How about Sir Winston Churchill, mixed with something else?

Let's be brave/take heart... and never, never, never quit.


----------



## charlie2

egueule said:


> ...Un peu trop solennel, peut-être...


It has to be, to be fit for a king (fleeing or not)  .


----------



## Punky Zoé

Désolée pour cette incidente (incidente, pas parallèle ), n'étant pas assez équipée pour concourir avec vous en langue anglaise (mais je suis avec attention vos échanges), je voulais simplement dire que le "courage, restons", initial et historiquement référencé de Karine me faisait penser au non moins historique mais aussi boulevardier "j'y suis, j'y reste".


----------



## Nicomon

Punky Zoé said:


> je voulais simplement dire que le "courage, restons", initial et historiquement référencé de Karine me faisait penser au non moins historique mais aussi boulevardier "j'y suis, j'y reste".


 
J'aime bien.  Je crois qu'en anglais ce serait:

Here I am. Here I stay.


----------



## KaRiNe_Fr

PZ, tu as entièrement raison ! "J'y suis, j'y reste !" ("here I am, here I stay" seems perfect to me Nico). Comment ne l'ai-je pas mentionné avant ? La phrase française doit bien être un mélange de  ces deux phrases (avec "courage, fuyons !"). Merci pour ce commentaire très utile. 
J'aime bien aussi la partie "never, never, [never] quit" proposée par Nico, accrocheuse et historique aussi.  Mais ça reste un peu long (même avec un "never" en moins)...


----------



## Coppers

In the context that Karine has given, I suggest we take part of one of Rocket Girl's suggestions so that we have:

Chin up.. we're staying put.


----------



## Kelly B

You've already hit most of the good ideas for vocabulary, I think, so I'll just address structure: I think an 18th century king would have said_ let us....
_Take heart, and let us remain. (or whichever synonyms you prefer.)


----------



## Nicomon

Kelly is right. An 18th century king would not have said let's. And probably not "stay put" either.  And I like her solution too.  

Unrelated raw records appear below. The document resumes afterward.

-- ==== Sys2Proof/Syntax.lean ====
section
/-!
DEFINITION. The commands: one constructor of `Instr` per row of the table of operations and events, with the operands
that name the instance it acts on and what comes from outside the part (a written value, a sensor code, a frame of the
link, the bytes of a flash page).
-/
namespace Sys2Proof

/-- An initiator identifier (R27). -/
abbrev Ini := BitVec 8
/-- A tile: 256 · region + local index (R95). -/
abbrev TileId := Fin 6144
/-- A fabric region (R95). -/
abbrev Region := Fin 24
/-- A stream queue (R170). -/
abbrev Queue := Fin 128
/-- A media channel (R192). -/
abbrev MedCh := Fin 32
/-- A LUN of a media channel, 4 · CE + LUN. -/
abbrev Lun := Fin 32
/-- A rider core (R322). -/
abbrev Core := Fin 4
/-- A DMA channel (R294). -/
abbrev DmaCh := Fin 64
/-- A router of the mesh (R242). -/
abbrev Router := Fin 48
/-- A network interface: 4 · router + port (R243). -/
abbrev Ni := Fin 192
/-- A reservoir bank (R272). -/
abbrev RBank := Fin 256
/-- A hardware thread (R353). -/
abbrev Thread := Fin 4096
/-- A general-purpose pin GP0 to GP47 (R478). -/
abbrev Pin := Fin 48

/-- The status codes of an access (R33, R249). -/
inductive Status where
  | ok | decErr | slvErr | drowse | dead | empty | collide
deriving DecidableEq, Repr

/-- A transaction of the network: its initiator NI and the initiator's transaction number (R245). -/
structure TxnKey where
  ini : Ni
  txn : Byte
deriving DecidableEq, Repr

/-- A reservation as it arrives at its target NI: sideband and payload fields (R245, R247). -/
structure Rsv where
  src   : Ini
  ini   : Ni
  txn   : Byte
  tgt   : Ni
  gt    : Bool
  ep    : Bool
  addr  : BitVec 48
  nfm1  : Fin 8
  wake  : Bool
  queue : Fin 128
  sctx  : Fin 8
  bm0   : BitVec 64
  bm1   : BitVec 64
deriving DecidableEq, Repr

/-- A flit: 64 sideband bits and 512 payload bits (R245). `first` is the first direction of the route entry it was launched under,
which its source NI gives its router (R250, R251) and no later router reads. -/
structure Flit where
  side    : BitVec 64
  payload : BitVec 512
  first   : Fin 8
deriving DecidableEq, Repr

/-- A frame of the ply link as it arrives (R460). -/
structure PlyFrame where
  type    : Byte
  flags   : Byte
  fseq    : BitVec 16
  payload : List Byte
  ack     : BitVec 64
  fcrc    : Word
deriving DecidableEq, Repr

/-- Why a media channel retrains a target (R197). -/
inductive RetrainCause where
  | request | temperature
deriving DecidableEq, Repr

/-- Why the secure banks are wiped (R281). -/
inductive WipeCause where
  | tamper | lifeCycle
deriving DecidableEq, Repr

/-- What the check word of a DRAM line says of it on this access (R286): the upsets come from outside the part. -/
inductive DramErr where
  | none | corrected | uncorrectable | addressCheck
deriving DecidableEq, Repr

/-- The exit causes of DROWSE (R376). -/
inductive DrowseExit where
  | hostL0 | wakeRequest | aonWake | request
deriving DecidableEq, Repr

/-- The wake sources of HOLD (R374, R381). -/
inductive WakeSrc where
  | cmp (k : Fin 6)
  | alarm
  | wakePin
deriving DecidableEq, Repr

/-- The causes of DRAIN (R386). -/
inductive DrainSrc where
  | cmp0 | levee
deriving DecidableEq, Repr

/-- What the fuse read of a cold reset finds (R503): whether the map's CRC-16 fails. -/
structure FuseRead where
  bad : Bool
deriving DecidableEq, Repr

/-- What the boot ROM finds when it reads one copy of the firmware (R402): a failure code of R405, or the bytes. -/
inductive BootRead where
  | fail (code : Byte)
  | image (bytes : List Byte)
deriving DecidableEq, Repr

/-- What the boot ROM reads for copy A and copy B (R402). -/
structure BootOutcome where
  a : BootRead
  b : BootRead
deriving DecidableEq, Repr

/-- The TDISP requests that act on a TDI's state (R453). -/
inductive TdispReq where
  | lock | start | stop | other
deriving DecidableEq, Repr

/-- The CXL.mem requests (R441, R442): reads that may leave the line cached or not, full and partial writes, and the
report that a line is gone. -/
inductive CxlReq where
  | readCache | readNoCache | write | writePartial
deriving DecidableEq, Repr

/-- The NVMe controller registers whose write the part acts on (R450). -/
inductive NvReg where
  | cc | aqa | asq | acq
deriving DecidableEq, Repr
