/-- Region `g` runs its tiles: out of reset (RUN, or BINDOFF before its reset step), not stalled (R105), not held
(R154). -/
def regionMoves (g : RegionSt) : Bool :=
  (g.st == .run || g.st == .bindoff) && g.stall.isNone && !g.held

/-- Sluice cells of region `g` pass words (R107). -/
def sluicePasses (g : RegionSt) : Bool := regionMoves g && !g.parked

/-! ### Ports and operands -/

/-- The position of tile `t` on line code `c`: its row for a row line, its column for a column line (R85). -/
def linePos (t c : Nat) : Nat := if c < 4 then tileLy t else tileLx t
/-- The index of tile `t` along line code `c` (R87). -/
def lineIdx (t c : Nat) : Nat := if c < 4 then tileLx t else tileLy t
/-- The line of code `c` that tile `t` sees, in this cycle. -/
def State.lineOf (s : State) (t c : Nat) : Option ChLine :=
  tget none ((s.rgn (t / 256)).lines.map (fun e => (e.1, some e.2))) (16 * c + linePos t c)

/-- The buffer of input `n` of tile `t`: channels N0 to W1 are 0 to 7, taps 8 to 11. -/
def State.buf (s : State) (t n : Nat) : EBuf := tget {} (s.tile t).bufs n

/-- The word that input selector `sel` presents now (R43, R77, R88). -/
def State.portWord (s : State) (t sel : Nat) : Option Word :=
  if sel < 12 then (s.buf t sel).buf
  else if sel < 20 then (s.lineOf t (sel - 12)).map (·.word) else none

/-- Whether input selector `sel` has held a valid word in this cycle (va and vb of R58). -/
def State.portSeen (s : State) (t sel : Nat) : Bool :=
  if sel < 12 then (s.buf t sel).full0 || (s.buf t sel).got
  else if sel < 20 then (s.lineOf t (sel - 12)).isSome else false

/-- Entry `e` of a lookup table of width code `ew` from word `base` (R55). -/
def lutEntry (m : Tbl Word) (base ew e : Nat) : Word :=
  if ew = 0 then tget 0 m (base + e)
  else if ew = 1 then BitVec.ofNat 32 (fld (tget 0 m (base + e / 2)) (16 * (e % 2)) 16)
  else BitVec.ofNat 32 (fld (tget 0 m (base + e / 4)) (8 * (e % 4)) 8)

/-- Entries of a lookup table (R55). -/
def lutSize (len ew : Nat) : Nat := len * 2 ^ ew

/-- An operand that is not tile-memory read data (R41), with predicates `pds`. -/
def State.operand0 (s : State) (t f : Nat) (pds : BitVec 8) (code : Nat) : Word :=
  let T := s.tile t
  let c := s.ctxOf t
  if code < 8 then tget 0 T.pr (8 * c + code)
  else if code < 16 then tget 0 T.sh (code - 8)
  else if code = 0x10 then (s.portWord t (fIna f)).getD 0
  else if code = 0x11 then (s.portWord t (fInb f)).getD 0
  else if code = 0x13 then BitVec.ofNat 32 (fImm f)
  else if code = 0x14 then (BitVec.ofNat 16 (fImm f)).signExtend 32
  else if code = 0x15 then BitVec.ofNat 32 (fImm f * 2 ^ 16)
  else if code = 0x16 then (tget 0 T.acc c).setWidth 32
  else if code = 0x17 then ((tget 0 T.acc c) >>> 32).setWidth 32
  else if code = 0x18 then pds.setWidth 32
  else if code = 0x1A then BitVec.ofNat 32 (tileX t + 2 ^ 8 * tileY t + 2 ^ 16 * (t / 256))
  else if code = 0x1B then BitVec.ofNat 32 c
  else 0

/-- The tile-memory word that a fire addresses: RAM by aidx, delay line by ptr, FIFO by head (R55). -/
def State.memAddr (s : State) (t f : Nat) (pds : BitVec 8) : Nat :=
  let T := s.tile t
  match fMode f with
  | 0 => fBase f + (s.operand0 t f pds (fAidx f)).toNat % fLen f
  | 1 => fBase f + T.ptr
  | 3 => fBase f + T.head
  | _ => fBase f

/-- Tile-memory read data (R55). -/
def State.tmrd (s : State) (t f : Nat) (pds : BitVec 8) : Word :=
  if fMen f then
    if fMode f = 2 then
      lutEntry (s.tile t).mem (fBase f) (fEw f)
        (((s.operand0 t f pds (fAidx f)).toNat / 2 ^ fLsh f) % lutSize (fLen f) (fEw f))
    else tget 0 (s.tile t).mem (s.memAddr t f pds)
  else 0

So far, in no particular order of preference, I like:

Here I am. Here I stay. (d'après la suggestion de PZ)
Let us take heart and let us remain.
We shall stay the course. (But GWB said it too. See post #18)

et j'en ajoute une dernière... 

*Resist. Never, never quit.* (Ça c'est pour toi KaRiNe. Je me suis réveillée avec en tête le film « On connait la chanson »  )


----------



## Amityville

I like all those, Nicomon and although they don't reference well-known quotes they do sound as if they might. I've no objection to the GWB one either, it's just big man talk like the others. I also like Karine's heroic one. There is an element of bathos in "restons !" isn't there ? "Be a hero - don't go anywhere !"
I can think of several literary exhortations to courage but none that are concise enough "Stiffen up the sinews, summon up the blood - and stay where you are" "We shall not flag nor fail, and we shall do nothing conspicuous."
Ignore those, I was just trying them out. No, I vote for your last effort, Nicomon but "Never, ever quit" would work too if that finds more favour ?


----------



## Nicomon

Amityville said:


> No, I vote for your last effort, Nicomon but "Never, ever quit" would work too if that finds more favour ?


 
Thanks Amity. " Never, *ever* quit" definitely finds my favour. With "Resist" before, to translate Courage.


----------



## JamesM

What about "Take heart, and take a stand"?  It's symmetrical in a way, and I think it retains a little of the flavor of the original.

Another possibility might be: "Stand up and stand them down!"  It has a defiant, strong ring to it, if I may say so myself.


----------



## Nicomon

Amityville said:


> I like all those, Nicomon and although they don't reference well-known quotes they do sound as if they might.


 
Incidentally, "Resist. Never, *n*ever quit" was an attempted reference to Sir Winston Churchill's famous quote, with 3 "never".  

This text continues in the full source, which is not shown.